BEGIN Input material

/-- Check addresses in ascending lane order, caching the translations that they need (R258). -/
def checkLanes (s : State) (g : Gang) (sp : Space) (size : Nat) (k : Access) : List (Nat × BitVec 64) → State × List Checked
  | [] => (s, [])
  | (i, va) :: rest =>
    let r := spaceTarget s g sp va size k
    let t := checkLanes r.1 g sp size k rest
    (t.1, { lane := i, va := va, res := r.2 } :: t.2)

/-- The first lane that fails: its cause, address and lane; or whose walk waits for a home. -/
def firstFail : List Checked → Option Halt
  | [] => none
  | x :: rest =>
    match x.res with
    | .inl cause => some (.trap cause x.va (BitVec.ofNat 5 x.lane))
    | .inr (.away home) => some (.away home)
    | .inr _ => firstFail rest

/-- The lanes below the first that fails. -/
def passing : List Checked → List (Nat × BitVec 64 × Target)
  | [] => []
  | x :: rest =>
    match x.res with
    | .inl _ | .inr (.away _) => []
    | .inr t => (x.lane, x.va, t) :: passing rest

/-! ## Reading what a target names -/

/-- A 32-bit word of another device, as one instruction reads it: one value for all its lanes (R263). -/
def outsideWord (s : State) (device w : Nat) : Nat := (Config.freeValue s.freeCtr 1 (device * 2 ^ 42 + w)).toNat % 2 ^ 32

/-- What another device supplies for `n` bytes at an address. -/
def outsideNat (s : State) (device a n : Nat) : Nat :=
  let x := (List.range ((n + 3) / 4)).foldl (fun x k => x + 2 ^ (32 * k) * outsideWord s device (a / 4 + k)) 0
  x / 256 ^ (a % 4) % 256 ^ n

/-- Read `n` bytes of one lane where its target lies: a normal page through L1 or, with NT, the RDC; a host-biased page at
its home (R316); the bell page reads zero (R481). Const and args words are read as any other, of the values that R378 allows for one
written during the launch the one that stands there (DESIGN CHOICE, log 160). -/
def readTarget (s : State) (id : GangId) (ctx : Nat) (pol : Policy) (t : Target) (n : Nat) : State × Nat × Bool :=
  match t with
  | .mem pa true => (s, homeNat s pa n, homePoisoned s pa)
  | .mem pa false => if pol = .nt then loadNt s id.die id.core pa n else loadL1 s id.die id.core pa n (leaseOf s ctx) pol
  | .scratch d c pos => (s, scratchNat s d c pos n, scratchPoisoned s d c pos n)
  | .bell _ => (s, 0, false)
  | .remote d a =>
    if d = s.admin.devid.toNat then (s, homeNat s a n, homePoisoned s a) else (s, outsideNat s d a n, false)
  | .away _ => (s, 0, false)

end Sys2Proof.Machine
end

END Input material

→ Required action:
Within the entries above, find every line where the string "outsideNat" occurs, and copy it.

→ Answer space:
def outsideNat (s : State) (device a n : Nat) : Nat :=
    if d = s.admin.devid.toNat then (s, homeNat s a n, homePoisoned s a) else (s, outsideNat s d a n, false)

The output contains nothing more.